There is one major difference between the first film and the second: the former was owned by the Walt Disney Company, the latter was not. With their deep cache of popular characters, their strategic acquisition of 21st Century Fox, and the unveiling of a new streaming service, Disney will tighten their grasp on the box office, leading to movie theaters full of sequels, reboots, and spin-offs, which will be bland, uninspired, and unoriginal.

Disney is already the most profitable studio in Hollywood. Over the last decade or so, Disney expanded outside of their traditional animation arena. Disney bought Lucasfilm for $4 billion in 2012. The first three Star Wars films released by Disney have made $4.2 billion as of January 1, according to Box Office Mojo. Disney bought Pixar in 2006, and their 2010 film “Toy Story 3,” is the second all-time highest grossing animated film, behind Disney’s own “Frozen.”

However, ticket sales aren’t as reliable as they once were. CinemaBlend reports that in 1930, 65 percent of the American population went to the theater weekly. That number is now a mere three percent. Whereas studios used to release dozens of films a year and take risks with edgier films, nowadays, the big studios typically release only five or six “tentpole” films each year. These are your Star Wars, Marvel, DC, etc. films. The only way forward is to expand outside of the theaters.

On June 27, the Department of Justice approved Disney’s deal to buy 21st Century Fox for $71 billion in cash and stock. Fox not only owns a number of commercially viable properties like the X-Men, Alien, and Die Hard series, but they also have several TV shows. Disney will get several Fox TV networks, responsible for such shows as “Atlanta,” “American Horror Story,” “The Simpsons,” and “Empire.” Analysts predict that after the merger has been completed, Disney, with the new acquisitions from Fox, will own about 40 percent of the worldwide box office. This amount of control over one medium can only lead to mediocrity in the movies. With one company creating almost half of what we watch, creativity and new ideas will be lacking.  

To top it off, Disney is now creating its own streaming platform where all of their animated, Marvel, and Star Wars content will be found.
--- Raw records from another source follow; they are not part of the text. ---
-- ==== Sys2Proof/Certificates/Slice0/Obligations.lean ====
section
/-! DEFINITION. The statements for the provers. Each says what a command, an expiry or the whole companion does, from the
numbered rules of spec/. A step's next state is written `finish u`: `u` is the state the command's own effect leaves, and `finish`
is the bus grant and the line's choice that end every step (GrantByRank, LineTakesNextFrame). -/

section Statements

open Sys2Proof Sys2Proof.Machine

/-! ### One step -/

/-- A step runs the command at the front of the queue with the queue's rest (assumption 1). -/
def Obligations.StepRunsFrontCommand : Prop :=
  ∀ (c : Instr) (rest : List Instr) (s : State), step { s with pending := c :: rest } = exec c { s with pending := rest }

/-- Every command completes in every state: no meaning ends in a fault or a refusal, and what the manual refuses it refuses by a response
status (R183). -/
def Obligations.EveryCommandCompletes : Prop := ∀ (i : Instr) (s : State), ∃ t : State, exec i s = .next t

/-- On an empty queue the companion takes the oldest event delivered between blocks, else the first expiry that is due, else one
tick passes (section 1.5.7; the order is the model's choice, assumption 3).

One tick of 5 µs (assumption 4) counts every running timer and the times of the transfer, the grace and the transaction up by one, lets
one character leave on the line, and changes nothing else. An expiry is due exactly where some running timer has reached its limit: 64 ms
of settling, the filter lengths, 2 ms and 1 ms of a transfer, P13, P15 with the forced-release record empty (assumption 19), P16, P40, the
transaction's own limit, P34, P33, P38, 3000 ms, 10 ms, P8, 50 ms, 1000 ms, the line's last character, and P32 (R2, R3, R14, R27, R28, R30,
R39 to R41, R48, R57, R62, R102, R117, R121, R139, R144, R164, R187, R189). The model's choices: P15, P16 and P40 are compared as they are
now active, also where they were lowered under a running timer (assumption 54), and the 200 ms of R14 count in ticks (assumption 29). -/
def Obligations.IdleStepTakesEventsThenExpiries : Prop :=
  (∀ s : State, s.pending = [] →
     (∀ (e : Instr) (rest : List Instr), s.delivered = e :: rest → step s = exec e s)
     ∧ (∀ i : Instr, s.delivered = [] → due s = some i → step s = exec i s)
     ∧ (s.delivered = [] → due s = none → step s = .next (tick s)))
  ∧ (∀ s : State, (∀ i : Instr, due s = some i → LimitReached s i) ∧ (∀ i : Instr, LimitReached s i → due s ≠ none))
  ∧ ∀ (s t : State), t = tick s →
    let run := fun timer : Option Nat => timer.map (· + 1)
    KeepsAllBut [.settling, .icu, .ppc, .bbc, .blc, .shm, .dl, .lu] s t
    ∧ t.settling = run s.settling
    ∧ t.icu.hold = s.icu.hold ∧ t.icu.bayLength = s.icu.bayLength ∧ t.icu.housingLength = s.icu.housingLength
    ∧ (∀ i : Input, inputOf t.icu i = { inputOf s.icu i with timer := run (inputOf s.icu i).timer })
    ∧ t.ppc = { s.ppc with
        dc := (match s.ppc.dc with
          | .qualifying e => .qualifying (e + 1)
          | p => p),
        bridgeTimer := run s.ppc.bridgeTimer, bays := t.ppc.bays,
        transfer := s.ppc.transfer.map fun x => { x with elapsed := x.elapsed + 1 },
        forced := s.ppc.forced.map fun f => { f with grace := f.grace + 1 } }
    ∧ (∀ b : Bay, bayOf t b = { bayOf s b with
        holdTimer := run (bayOf s b).holdTimer, lapseTimer := run (bayOf s b).lapseTimer })
    ∧ t.bbc = { s.bbc with
        inFlight := s.bbc.inFlight.map fun x => { x with elapsed := x.elapsed + 1 }, bays := t.bbc.bays,
        deferred := s.bbc.deferred.map fun d => { d with
          state := (match d.state with
            | .done r bytes e => .done r bytes (e + 1)
            | st => st) } }
    ∧ (∀ b : Bay, busOf t b = { busOf s b with pollTimer := run (busOf s b).pollTimer })
    ∧ t.blc = { s.blc with
        front := { s.blc.front with silence := run s.blc.front.silence },
        rear := { s.blc.rear with silence := run s.blc.rear.silence },
        tempSilence := run s.blc.tempSilence, rampPhase := run s.blc.rampPhase }
    ∧ t.shm = { s.shm with settleTimer := run s.shm.settleTimer, silence := run s.shm.silence }
    ∧ t.dl = { s.dl with clockPhase := run s.dl.clockPhase }
    ∧ t.lu = { s.lu with
        line := s.lu.line.map fun f => { f with left := f.left - 1 }, silenceTimer := run s.lu.silenceTimer }
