@[simp] theorem enableRail_frame (s : State) :
    (enableRail s).settling = s.settling ∧ (enableRail s).icu = s.icu ∧ (enableRail s).bu = s.bu
      ∧ (enableRail s).blc = s.blc ∧ (enableRail s).shm = s.shm ∧ (enableRail s).dl = s.dl ∧ (enableRail s).ts = s.ts
      ∧ (enableRail s).lu = s.lu ∧ (enableRail s).freeIndex = s.freeIndex ∧ (enableRail s).pending = s.pending := by
  simp only [enableRail]
  simp [*]

/-! ### Transactions -/

@[simp] theorem setSequence_frame (b : Bay) (q : Option IdSequence) (s : State) :
    (setSequence b q s).settling = s.settling ∧ (setSequence b q s).icu = s.icu ∧ (setSequence b q s).ppc = s.ppc
      ∧ (setSequence b q s).cc = s.cc ∧ (setSequence b q s).bu = s.bu ∧ (setSequence b q s).blc = s.blc
      ∧ (setSequence b q s).shm = s.shm ∧ (setSequence b q s).dl = s.dl ∧ (setSequence b q s).ts = s.ts
      ∧ (setSequence b q s).lu = s.lu ∧ (setSequence b q s).delivered = s.delivered
      ∧ (setSequence b q s).freeIndex = s.freeIndex ∧ (setSequence b q s).pending = s.pending := by
  simp only [setSequence]
  simp [*]

@[simp] theorem attemptFailed_frame (b : Bay) (q : IdSequence) (r : TxResult) (s : State) :
    (attemptFailed b q r s).settling = s.settling ∧ (attemptFailed b q r s).icu = s.icu
      ∧ (attemptFailed b q r s).ppc = s.ppc ∧ (attemptFailed b q r s).cc = s.cc ∧ (attemptFailed b q r s).bu = s.bu
      ∧ (attemptFailed b q r s).blc = s.blc ∧ (attemptFailed b q r s).shm = s.shm ∧ (attemptFailed b q r s).dl = s.dl
      ∧ (attemptFailed b q r s).ts = s.ts ∧ (attemptFailed b q r s).lu = s.lu
      ∧ (attemptFailed b q r s).freeIndex = s.freeIndex ∧ (attemptFailed b q r s).pending = s.pending := by
  simp only [attemptFailed]
  repeat' split
  all_goals simp [*]

@[simp] theorem clearLost_frame (b : Bay) (s : State) :
    (clearLost b s).settling = s.settling ∧ (clearLost b s).icu = s.icu ∧ (clearLost b s).cc = s.cc
      ∧ (clearLost b s).bu = s.bu ∧ (clearLost b s).blc = s.blc ∧ (clearLost b s).shm = s.shm ∧ (clearLost b s).dl = s.dl
      ∧ (clearLost b s).ts = s.ts ∧ (clearLost b s).lu = s.lu
      ∧ (clearLost b s).freeIndex = s.freeIndex ∧ (clearLost b s).pending = s.pending := by
  simp only [clearLost]
  simp [*]

@[simp] theorem sequencePassed_frame (b : Bay) (id : Identity) (t : Telemetry) (bytes : List Byte) (s : State) :
    (sequencePassed b id t bytes s).settling = s.settling ∧ (sequencePassed b id t bytes s).icu = s.icu
      ∧ (sequencePassed b id t bytes s).cc = s.cc ∧ (sequencePassed b id t bytes s).bu = s.bu
      ∧ (sequencePassed b id t bytes s).blc = s.blc ∧ (sequencePassed b id t bytes s).shm = s.shm
      ∧ (sequencePassed b id t bytes s).dl = s.dl ∧ (sequencePassed b id t bytes s).ts = s.ts
      ∧ (sequencePassed b id t bytes s).freeIndex = s.freeIndex ∧ (sequencePassed b id t bytes s).pending = s.pending := by
  simp only [sequencePassed]
  simp [*]

@[simp] theorem sequenceStep_frame (b : Bay) (q : IdSequence) (e : Ended) (s : State) :
    (sequenceStep b q e s).settling = s.settling ∧ (sequenceStep b q e s).icu = s.icu ∧ (sequenceStep b q e s).cc = s.cc
      ∧ (sequenceStep b q e s).bu = s.bu ∧ (sequenceStep b q e s).blc = s.blc ∧ (sequenceStep b q e s).shm = s.shm
      ∧ (sequenceStep b q e s).dl = s.dl ∧ (sequenceStep b q e s).ts = s.ts ∧ (sequenceStep b q e s).freeIndex = s.freeIndex
      ∧ (sequenceStep b q e s).pending = s.pending := by
  simp only [sequenceStep]
  repeat' split
  all_goals simp [*]

@[simp] theorem identifyEnded_frame (b : Bay) (e : Ended) (s : State) :
    (identifyEnded b e s).settling = s.settling ∧ (identifyEnded b e s).icu = s.icu ∧ (identifyEnded b e s).cc = s.cc
      ∧ (identifyEnded b e s).bu = s.bu ∧ (identifyEnded b e s).blc = s.blc ∧ (identifyEnded b e s).shm = s.shm
      ∧ (identifyEnded b e s).dl = s.dl ∧ (identifyEnded b e s).ts = s.ts ∧ (identifyEnded b e s).freeIndex = s.freeIndex
      ∧ (identifyEnded b e s).pending = s.pending := by
  simp only [identifyEnded]
  repeat' split
  all_goals simp [*]

@[simp] theorem pollDelivered_frame (b : Bay) (t : Telemetry) (bytes : List Byte) (s : State) :
    (pollDelivered b t bytes s).settling = s.settling ∧ (pollDelivered b t bytes s).icu = s.icu
      ∧ (pollDelivered b t bytes s).cc = s.cc ∧ (pollDelivered b t bytes s).bu = s.bu
      ∧ (pollDelivered b t bytes s).blc = s.blc ∧ (pollDelivered b t bytes s).shm = s.shm
      ∧ (pollDelivered b t bytes s).dl = s.dl ∧ (pollDelivered b t bytes s).ts = s.ts
      ∧ (pollDelivered b t bytes s).freeIndex = s.freeIndex ∧ (pollDelivered b t bytes s).pending = s.pending := by
  simp only [pollDelivered]
  simp [*]

@[simp] theorem loseTelemetry_frame (b : Bay) (s : State) :
    (loseTelemetry b s).settling = s.settling ∧ (loseTelemetry b s).icu = s.icu ∧ (loseTelemetry b s).bu = s.bu
      ∧ (loseTelemetry b s).blc = s.blc ∧ (loseTelemetry b s).shm = s.shm ∧ (loseTelemetry b s).dl = s.dl
      ∧ (loseTelemetry b s).ts = s.ts ∧ (loseTelemetry b s).freeIndex = s.freeIndex
      ∧ (loseTelemetry b s).pending = s.pending := by
  simp only [loseTelemetry]
  repeat' split
  all_goals simp [*]

@[simp] theorem pollFailed_frame (b : Bay) (s : State) :
    (pollFailed b s).settling = s.settling ∧ (pollFailed b s).icu = s.icu ∧ (pollFailed b s).bu = s.bu
      ∧ (pollFailed b s).blc = s.blc ∧ (pollFailed b s).shm = s.shm ∧ (pollFailed b s).dl = s.dl
      ∧ (pollFailed b s).ts = s.ts ∧ (pollFailed b s).freeIndex = s.freeIndex ∧ (pollFailed b s).pending = s.pending := by
  simp only [pollFailed]
  repeat' split
  all_goals simp [*]

@[simp] theorem pollEnded_frame (b : Bay) (e : Ended) (s : State) :
    (pollEnded b e s).settling = s.settling ∧ (pollEnded b e s).icu = s.icu ∧ (pollEnded b e s).bu = s.bu
      ∧ (pollEnded b e s).blc = s.blc ∧ (pollEnded b e s).shm = s.shm ∧ (pollEnded b e s).dl = s.dl
      ∧ (pollEnded b e s).ts = s.ts ∧ (pollEnded b e s).freeIndex = s.freeIndex ∧ (pollEnded b e s).pending = s.pending := by
  simp only [pollEnded]
  repeat' split
  all_goals simp [*]

@[simp] theorem chargerEnded_frame (e : Ended) (s : State) :
    (chargerEnded e s).settling = s.settling ∧ (chargerEnded e s).icu = s.icu ∧ (chargerEnded e s).bu = s.bu
      ∧ (chargerEnded e s).blc = s.blc ∧ (chargerEnded e s).shm = s.shm ∧ (chargerEnded e s).dl = s.dl
      ∧ (chargerEnded e s).ts = s.ts ∧ (chargerEnded e s).freeIndex = s.freeIndex ∧ (chargerEnded e s).pending = s.pending := by
  simp only [chargerEnded]
  repeat' split
  all_goals simp [*]

@[simp] theorem deferredEnded_frame (e : Ended) (s : State) :
    (deferredEnded e s).settling = s.settling ∧ (deferredEnded e s).icu = s.icu ∧ (deferredEnded e s).ppc = s.ppc
      ∧ (deferredEnded e s).cc = s.cc ∧ (deferredEnded e s).bu = s.bu ∧ (deferredEnded e s).blc = s.blc
      ∧ (deferredEnded e s).shm = s.shm ∧ (deferredEnded e s).dl = s.dl ∧ (deferredEnded e s).ts = s.ts
      ∧ (deferredEnded e s).lu = s.lu ∧ (deferredEnded e s).delivered = s.delivered
      ∧ (deferredEnded e s).freeIndex = s.freeIndex ∧ (deferredEnded e s).pending = s.pending := by
  simp only [deferredEnded]
  simp [*]

@[simp] theorem postedEnded_frame (e : Ended) (s : State) :
    (postedEnded e s).settling = s.settling ∧ (postedEnded e s).icu = s.icu ∧ (postedEnded e s).ppc = s.ppc
      ∧ (postedEnded e s).cc = s.cc ∧ (postedEnded e s).bu = s.bu ∧ (postedEnded e s).blc = s.blc
      ∧ (postedEnded e s).shm = s.shm ∧ (postedEnded e s).dl = s.dl ∧ (postedEnded e s).ts = s.ts
      ∧ (postedEnded e s).delivered = s.delivered ∧ (postedEnded e s).freeIndex = s.freeIndex
      ∧ (postedEnded e s).pending = s.pending := by
  simp only [postedEnded]
  repeat' split
  all_goals simp [*]

@[simp] theorem routeResult_frame (o : TxOwner) (e : Ended) (s : State) :
    (routeResult o e s).settling = s.settling ∧ (routeResult o e s).icu = s.icu ∧ (routeResult o e s).bu = s.bu
      ∧ (routeResult o e s).blc = s.blc ∧ (routeResult o e s).shm = s.shm ∧ (routeResult o e s).dl = s.dl
      ∧ (routeResult o e s).ts = s.ts ∧ (routeResult o e s).freeIndex = s.freeIndex
      ∧ (routeResult o e s).pending = s.pending := by
  simp only [routeResult]
  repeat' split
  all_goals simp [*]

@[simp] theorem freeBus_frame (s : State) :
    (freeBus s).settling = s.settling ∧ (freeBus s).icu = s.icu ∧ (freeBus s).ppc = s.ppc ∧ (freeBus s).cc = s.cc
      ∧ (freeBus s).bu = s.bu ∧ (freeBus s).blc = s.blc ∧ (freeBus s).shm = s.shm ∧ (freeBus s).dl = s.dl
      ∧ (freeBus s).ts = s.ts ∧ (freeBus s).lu = s.lu ∧ (freeBus s).delivered = s.delivered
      ∧ (freeBus s).freeIndex = s.freeIndex ∧ (freeBus s).pending = s.pending := by
  simp only [freeBus]
  simp [*]

@[simp] theorem endWith_frame (t : Transaction) (e : Ended) (s : State) :
    (endWith t e s).settling = s.settling ∧ (endWith t e s).icu = s.icu ∧ (endWith t e s).bu = s.bu
      ∧ (endWith t e s).blc = s.blc ∧ (endWith t e s).shm = s.shm ∧ (endWith t e s).dl = s.dl ∧ (endWith t e s).ts = s.ts
      ∧ (endWith t e s).freeIndex = s.freeIndex ∧ (endWith t e s).pending = s.pending := by
  simp only [endWith]
  simp [*]

@[simp] theorem transactionReply_frame (r : BusReply) (s : State) :
    (transactionReply r s).settling = s.settling ∧ (transactionReply r s).icu = s.icu ∧ (transactionReply r s).bu = s.bu
      ∧ (transactionReply r s).blc = s.blc ∧ (transactionReply r s).shm = s.shm ∧ (transactionReply r s).dl = s.dl
      ∧ (transactionReply r s).ts = s.ts ∧ (transactionReply r s).freeIndex = s.freeIndex
      ∧ (transactionReply r s).pending = s.pending := by
  simp only [transactionReply]
  repeat' split
  all_goals simp [*]

@[simp] theorem transactionTimedOut_frame (s : State) :
    (transactionTimedOut s).settling = s.settling ∧ (transactionTimedOut s).icu = s.icu ∧ (transactionTimedOut s).bu = s.bu
      ∧ (transactionTimedOut s).blc = s.blc ∧ (transactionTimedOut s).shm = s.shm ∧ (transactionTimedOut s).dl = s.dl
      ∧ (transactionTimedOut s).ts = s.ts ∧ (transactionTimedOut s).freeIndex = s.freeIndex
      ∧ (transactionTimedOut s).pending = s.pending := by
  simp only [transactionTimedOut]
  repeat' split
  all_goals simp [*]

@[simp] theorem pollExpired_frame (b : Bay) (s : State) :
    (pollExpired b s).settling = s.settling ∧ (pollExpired b s).icu = s.icu ∧ (pollExpired b s).ppc = s.ppc
      ∧ (pollExpired b s).cc = s.cc ∧ (pollExpired b s).bu = s.bu ∧ (pollExpired b s).blc = s.blc
      ∧ (pollExpired b s).shm = s.shm ∧ (pollExpired b s).dl = s.dl ∧ (pollExpired b s).ts = s.ts
      ∧ (pollExpired b s).lu = s.lu ∧ (pollExpired b s).delivered = s.delivered ∧ (pollExpired b s).freeIndex = s.freeIndex
      ∧ (pollExpired b s).pending = s.pending := by
  simp only [pollExpired]
  repeat' split
  all_goals simp [*]

@[simp] theorem deferredExpired_frame (s : State) :
    (deferredExpired s).settling = s.settling ∧ (deferredExpired s).icu = s.icu ∧ (deferredExpired s).ppc = s.ppc
      ∧ (deferredExpired s).cc = s.cc ∧ (deferredExpired s).bu = s.bu ∧ (deferredExpired s).blc = s.blc
      ∧ (deferredExpired s).shm = s.shm ∧ (deferredExpired s).dl = s.dl ∧ (deferredExpired s).ts = s.ts
      ∧ (deferredExpired s).delivered = s.delivered ∧ (deferredExpired s).freeIndex = s.freeIndex
      ∧ (deferredExpired s).pending = s.pending := by
  simp only [deferredExpired]
  repeat' split
  all_goals simp [*]

@[simp] theorem stopOnSegment_frame (g : Segment) (s : State) :
    (stopOnSegment g s).settling = s.settling ∧ (stopOnSegment g s).icu = s.icu ∧ (stopOnSegment g s).bu = s.bu
      ∧ (stopOnSegment g s).blc = s.blc ∧ (stopOnSegment g s).shm = s.shm ∧ (stopOnSegment g s).dl = s.dl
      ∧ (stopOnSegment g s).ts = s.ts ∧ (stopOnSegment g s).freeIndex = s.freeIndex
      ∧ (stopOnSegment g s).pending = s.pending := by
  simp only [stopOnSegment]
  repeat' split
  all_goals simp [*]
This content will be exclusive to the Disney service, which is said to launch sometime next spring.

People no longer go to the theater as often as they once did—it has been replaced by streaming services. And since Disney owns the movies and their distribution venues, they own what you watch, when you watch it, and where you watch it.

Look, I like Marvel and Star Wars. I watch all of those movies, usually when they come out in theaters. I’m not saying they’re awful movies, or that people shouldn’t watch them. But we have to remember that Disney is first and foremost a business. They want your money. They design their films to have mass appeal, and sometimes that means sacrificing art for entertainment.  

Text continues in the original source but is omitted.